What is value? In this edition of Gift Planner's Digest, San Francisco attorney and planned giving consultant Lynda S. Moerschbaecher explores the crucial role that establishing a correct value plays in the outcome of charitable gift plans.

by Lynda S. Moerschbaecher

Lynda S. Moerschbaecher is a well-known consultant and lawyer located in the San Francisco Bay Area whose practice extends nationwide. She works with individuals, closely held businesses, and financials advisors, in the areas of estate plans for clients of wealth, design, and structure of charitable/philanthropic transfers for dynamic personal benefit, creation of domestic and international private foundations, or new public charities, technical support, and document drafting for other financial advisors. Moerschbaecher speaks and writes on estate planning and philanthropic transfers that financially benefit the family as a group, lower or eliminate income, and estate taxes for high level wealth clients, and diversify and restructure assets for the owner. She has been a frequent speaker at the National Conference on Planned Giving and was a featured author for the inaugural issue of The Journal of Gift Planning.

Introduction

What is value? Value as a concept is often taken for granted, but if you stop to think about it, it is the very basis of every transaction we do in charitable gift planning. We are lowering value, raising value, trying to make value disappear, defending value, defining value, timing value, shifting value to others, and any number of other things related to value or valuation. Yet we take the concept of value in stride as if it were a concrete object we walk by each day on the way to work knowing it's there, but never really looking. Once in a while we should stop as we pass by and take a closer look.
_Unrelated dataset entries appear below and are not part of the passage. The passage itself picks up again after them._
-- ==== Sys2Proof/Certificates/Slice0/Obligations.lean ====
section
/-! DEFINITION. The statements for the provers, each a rule of the spec or what follows from its rules. -/
open Sys2Proof Sys2Proof.Machine

/-! ### Encoding (02 R38 to R53) -/

/-- Words that the spec writes out with their assembly, at least one of each family (02 "Encoding worked through", 04 R110, R114, 05 R122, R142
to R148, 10 R233 to R255, 14 R320 to R331, 15 and 16 R350 to R378, 19 R416). -/
def specWords : List (Nat × Instr) :=
  [(0x02500005, .beq 5 0 5), (0x0A40E000, .ldd 4 1 0), (0x0C553000, .std 5 10 0), (0x0E360186, .lddOrd 3 12 .acq .dev),
   (0x0E3513A9, .amocasD 3 10 4 .ar .dev), (0x100001A0, .fence { l := true, s := true, e := false } .die), (0x10061441, .relb 12 5 .dev),
   (0x10360042, .acqb 3 12 .dev), (0x12031460, .send 6 5 3), (0x12300068, .recv 3 3), (0x14731482, .cpy 7 6 5 4 .dev),
   (0x14C52CAB, .aredFp32 12 10 11 5), (0x166E7408, .wld 3 .q4 7 8 false), (0x1803A000, .tkadd 0 7 8), (0x18531402, .recvt 5 6 1 1),
   (0x18000003, .tkdone), (0x180280E7, .lkacq 5 7), (0x180D9470, .mredAddI64 27 1 1 3), (0x1A700020, .sysrd 7 1),
   (0x1A028001, .syswr 5 0), (0x1A029804, .xlatiRange 5 6 0), (0x1A000003, .tret), (0x1A000008, .halt), (0x1A000009, .nopC), (0x1C0000A0, .brk 5),
   (0x1C028061, .trcmark 5 3), (0x1C700102, .perfrd 7 8)] ++
  [(0x4072A000, .add 7 5 8), (0x42948FFF, .addi 9 9 0xFFF), (0x44912346, .lhi 9 0x12346), (0x46537821, .bfxs 5 6 60 8),
   (0x4A531D0C, .ffma 5 6 7 8 .rup), (0x4C823001, .tsub 4 1 3 false .rne), (0x4ECA0009, .tred 6 5 .add false false .rne),
   (0x4E4E1047, .tcvt 2 7 1 .fp32 false .sr), (0x50089000, .mma 0 1 2 1), (0x5042D203, .drain 0 8 11 1 0 true false .rne),
   (0x52000000, .xnop)]
/-- Each of the words below, written out from the encodings of the spec (R38, R43, R44, R49, R50), decodes to its instruction. -/
def Obligations.WrittenWordsDecode : Prop := ∀ p ∈ specWords, decodeWord (fun _ => true) p.1 = .ok p.2
/-- Decoding the word of a well-formed instruction gives the instruction back, at every operand the encoding admits. -/
def Obligations.DecodeOfEncodeIsTheInstruction : Prop :=
  ∀ (i : Instr) (w : Nat), i.wf = true → encode i = some w → decodeWord (fun _ => true) w = .ok i
/-- A word below 2^31 that decodes is the word of what it decodes to, which is well formed: no bit of a word is ignored. -/
def Obligations.EncodeOfDecodeIsTheWord : Prop :=
  ∀ (present : Feature → Bool) (w : Nat) (i : Instr), w < 2 ^ 31 → decodeWord present w = .ok i → i.wf = true ∧ encode i = some w
/-- The three kinds of illegal word in their order (R51, R52): an unassigned encoding, then an absent feature, then reserved fields. -/
def Obligations.IllegalKindsInOrder : Prop :=
  ∀ (present : Feature → Bool) (w : Nat),
    (decodeMajor w = none → decodeWord present w = .error .unassigned) ∧
    (∀ r f, decodeMajor w = some r → f ∈ wordFeatures w → present f = false → decodeWord present w = .error .featureAbsent) ∧
    (decodeMajor w = some none → (∀ f ∈ wordFeatures w, present f = true) → decodeWord present w = .error .reserved)

/-! ### Fetching and running bundles (R38 to R41) -/

/-- A code word of a stream below machine level is the four bytes of memory at its translated address, little-endian, where no store
has touched it since the stream started and no word of its line is poisoned (R2, R42). -/
def Obligations.FetchReadsFourBytes : Prop :=
  ∀ (s : State) (va : Word) (x : Xlat), s.me.level ≠ 3 → (va.setWidth 48).signExtend 64 = va → inWindow s va = false →
    s.me.ctc.find? (·.holds s.me.asid (va.toNat % 2 ^ 48)) = some x → x.permits .exec (s.me.level == 0) = true →
    physCheck (s.onMe (·.fillCtc x)) (x.pa + va.toNat % x.size) 0 = none →
    s.me.code.find? (·.1 == x.pa + va.toNat % x.size) = none → Clean s ((x.pa + va.toNat % x.size) / 128) →
    ∃ w, s.codeWord va = .ok (s.onMe (·.fillCtc x)) w ∧
      ∀ k, k < 4 → w.extractLsb' (8 * k) 8 = s.mem.read (x.pa + va.toNat % x.size + k)
/-- An arrival at an address that is no multiple of 4, or at the second word of a pair, takes the misaligned-target trap there, whatever made it
(a TRET, the start of a stream). A word with P = 0 at a pc so reached, or reached in sequence, is a bundle of one instruction, or takes the
illegal-instruction trap of its kind; a pair's words are checked in the order of R39: alignment to 8 bytes, class, each word's legality, then a
common destination (R38, R39, R41, R51). -/
def Obligations.BundlesAreCheckedInOrder : Prop :=
  (∀ s : State, s.me.arrived = true → s.me.pc.extractLsb' 0 2 ≠ 0 → fetchBundle s = .trap s (targetFault s.me.pc)) ∧
  (∀ (s s' : State) (w : BitVec 32), s.me.arrived = true → s.me.pc.extractLsb' 0 2 = 0 → s.me.pc.getLsbD 2 = true →
    s.codeWord (s.me.pc - 4) = .ok s' w → w.getLsbD 31 = true → fetchBundle s = .trap s' (targetFault s.me.pc)) ∧
  (∀ (s s₀ s' : State) (w : BitVec 32), Reached s s₀ → s₀.codeWord s₀.me.pc = .ok s' w → w.getLsbD 31 = false →
    (∀ i, decodeWord (s'.present s'.me.id) w.toNat = .ok i → fetchBundle s = .ok s' (i, none)) ∧
    (∀ k, decodeWord (s'.present s'.me.id) w.toNat = .error k → fetchBundle s = .trap s' (plainTrap 1 (illegalCode k)))) ∧
  (∀ (s s₀ s' : State) (w : BitVec 32), Reached s s₀ → s₀.codeWord s₀.me.pc = .ok s' w → w.getLsbD 31 = true →
    s'.me.pc.getLsbD 2 = true → fetchBundle s = .trap s' (pairTrap 1)) ∧
  (∀ (s s₀ s₁ s₂ : State) (c x : BitVec 32), Reached s s₀ → s₀.codeWord s₀.me.pc = .ok s₁ c → c.getLsbD 31 = true →
    s₁.me.pc.getLsbD 2 = false → s₁.codeWord (s₁.me.pc + 4) = .ok s₂ x →
    (∀ i j, checkPair s₂ c x = .ok (i, j) → fetchBundle s = .ok s₂ (i, some j)) ∧
    (∀ k, checkPair s₂ c x = .error k → fetchBundle s = .trap s₂ k)) ∧
  ∀ (s : State) (c x : BitVec 32),
    ((c.getLsbD 30 = true ∨ x.getLsbD 31 = true ∨ x.getLsbD 30 = false) → checkPair s c x = .error (pairTrap 2)) ∧
    (c.getLsbD 30 = false → x.getLsbD 31 = false → x.getLsbD 30 = true →
      let read (w : BitVec 32) : Except Illegal Instr := decodeWord (s.present s.me.id) w.toNat
      (∀ k, read c = .error k → checkPair s c x = .error (plainTrap 1 (illegalCode k))) ∧
      (∀ i k, read c = .ok i → read x = .error k → checkPair s c x = .error (plainTrap 1 (illegalCode k))) ∧
      (∀ i j, read c = .ok i → read x = .ok j →
        checkPair s c x = if (∃ n, n ∈ Instr.dests i ∧ n ∈ Instr.dests j ∧ n ≠ .g 0) then .error (pairTrap 3) else .ok (i, j)))
/-- When the bundle at the pc is one instruction, a step runs exec of it, with npc at the address after the word; what it
wrote loses its poison and takes new physical registers, a word whose request is out stays in hand, a debug step ends, and a kill that waited for
it is over (R18, R20, R24, R145, R393). What moves next is the model's choice (log entry 4). -/
def Obligations.StepRunsTheDecodedWord : Prop :=
  ∀ (s s' t : State) (i : Instr), s.agenda = [] → s.me.run = .running → s.me.res ≠ .waiting → boundary s = none →
    s.me.dbg.haltreq = false → s.me.bundle = none → s.me.behind = false → fetchBundle s = .ok s' (i, none) → s'.me.poison = [] →
    exec i { s' with me := { s'.me with npc := s'.me.pc + 4 } } = .next t →
    step s = .next (endStep ((if t.me.res = .retired then t.onMe (·.wrote i) else t).onMe (·.keepBundle i none))).endKill
/-- A pair whose parts both retire takes effect as one: the state after it is the C-part's, with the X-part's destinations put on it,
and an X-part reads what stood before the C-part. If either part traps, neither has effect: the trap taken is that of the part's run alone,
the C-part's first; a HALT, which takes no trap, has no effect before its X-part has passed (R40, R148). Which waits of a C-part an X-part's
trap ends is the model's reading (log entry 75), and whose generator stands after a CTXLD paired with an X-part that draws is its choice (log
entry 42). -/
def Obligations.PairsTakeEffectOrTrapAsOne : Prop :=
  ∀ (s tc tx : State) (c x : Instr), exec x { s with me := { s.me with vstat := noFlags } } = .next tx → exec c s = .next tc →
    (tc.me.res = .retired → tx.me.res = .retired → tc.hasTrapped = false → tx.hasTrapped = false →
      ∃ t, runPair exec c x none s = .next t ∧ t.mem = tc.mem ∧ t.me.pc = tc.me.pc ∧ t.me.vstat = tc.me.vstat ||| tx.me.vstat ∧
        (∀ r, .g r ∈ Instr.dests x → t.me.reg r = tx.me.reg r) ∧ (∀ r, .g r ∉ Instr.dests x → t.me.reg r = tc.me.reg r) ∧
        (∀ r, .t r ∈ Instr.dests x → t.me.t[r] = tx.me.t[r]) ∧ (∀ r, .t r ∉ Instr.dests x → t.me.t[r] = tc.me.t[r]) ∧
        (∀ r, .a r ∈ Instr.dests x → t.me.a[r] = tx.me.a[r]) ∧ (∀ r, .a r ∉ Instr.dests x → t.me.a[r] = tc.me.a[r]) ∧
        (∀ r, .w r ∈ Instr.dests x → t.me.w[r] = tx.me.w[r]) ∧ (∀ r, .w r ∉ Instr.dests x → t.me.w[r] = tc.me.w[r]) ∧
        (∀ r, .h r ∈ Instr.dests x → t.me.h[r] = tx.me.h[r]) ∧ (∀ r, .h r ∉ Instr.dests x → t.me.h[r] = tc.me.h[r]) ∧
        (.gen ∈ Instr.sources x → (∀ ga, c ≠ .ctxld ga) → t.me.gen = tx.me.gen) ∧ (.gen ∉ Instr.sources x → t.me.gen = tc.me.gen)) ∧
    (c ≠ .halt → tc.hasTrapped = true → runPair exec c x none s = .next tc) ∧
    (tx.hasTrapped = true → (c = .halt ∨ (tc.hasTrapped = false ∧ tc.me.res = .retired)) → runPair exec c x none s = exec x s)

/-! ### The machine as a whole -/

/-- Every instruction and every event answers a next state in every state: traps are taken, not stopped on; a step of the machine stops only
where the agenda names an instruction that has a word. What moves next is the model's choice (log entry 4). -/
def Obligations.AStepNeverStops : Prop :=
  (∀ (i : Instr) (s : State), ∃ t, exec i s = .next t) ∧
  ∀ s : State, (∀ i rest, s.agenda = .event i :: rest → encode i = none) → ∃ t, step s = .next t
/-- Every step keeps the canonical form of memory: addresses strictly rising, no byte listed that is zero. That unlisted bytes read zero is
the model's choice (log entry 1). -/
def Obligations.EveryStepKeepsMemoryCanonical : Prop :=
  ∀ s t : State, s.mem.wf = true → step s = .next t → t.mem.wf = true
/-- The card right after reset (R433 to R435, R367, R35): boot stage 0 and no published feature, a yard controller at machine level, no
stream, no active paddock, the link down, memory canonical. The registers of a core that has run no stream are the model's choice (log
entry 3), and so is which memory is canonical (log entry 1). -/
def Obligations.ResetState : Prop :=
  State.reset.boot.stage = 0 ∧ State.reset.boot.featdev = 0 ∧ State.reset.me.id = 512 ∧ State.reset.me.level = 3 ∧ State.reset.launches = [] ∧
  (∀ n : Fin 7, (State.reset.pads[n]).cmask = 0) ∧ State.reset.link.up = false ∧ State.reset.mem.wf = true ∧
  (∀ r : GReg, State.reset.me.reg r = 0) ∧ State.reset.me.gen = { lo := 1, hi := 0 } ∧ State.reset.me.vstat = 0 ∧
  (∀ r : TReg, State.reset.me.t[r] = ({ data := 0, band := 0, desc := { fmt := .int8, rows := 64, rb := 64 } } : Tile)) ∧
  (∀ q : Fin 4, (State.reset.quarters[q]).clockSteps = 0)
The Concise Oxford Dictionary defines value to include the worth, the desirability or utility of a thing. It continues to say it is the amount of money or goods for which a thing can be exchanged in the open market--its purchasing power. The amount of money or goods for which a thing can be exchanged, however, can change overnight. Either up or down. So what is this ephemeral thing called value if it is so "unconcrete" as that?

So much of the tax law relating to estate planning or asset planning is based on the concept of value that it is probably the most litigated concept in the tax courts. Judges, lawyers, the Internal Revenue Service, and experts alike struggle to come to terms with this concept. Capturing the concept is akin to catching steam from a boiling cauldron. For the most part, a tax law definition has emerged: applying it, however, is not easy. The tax law follows the "willing buyer--willing seller" test. This test says value is the price a willing buyer will pay to a willing seller, both parties having reasonable knowledge of the relevant facts and neither being under compulsion to buy or sell. [Reg. Sec. 20.2031-1(b)] Value is not determined by a forced sale or in a market other than that in which the item is ordinarily sold.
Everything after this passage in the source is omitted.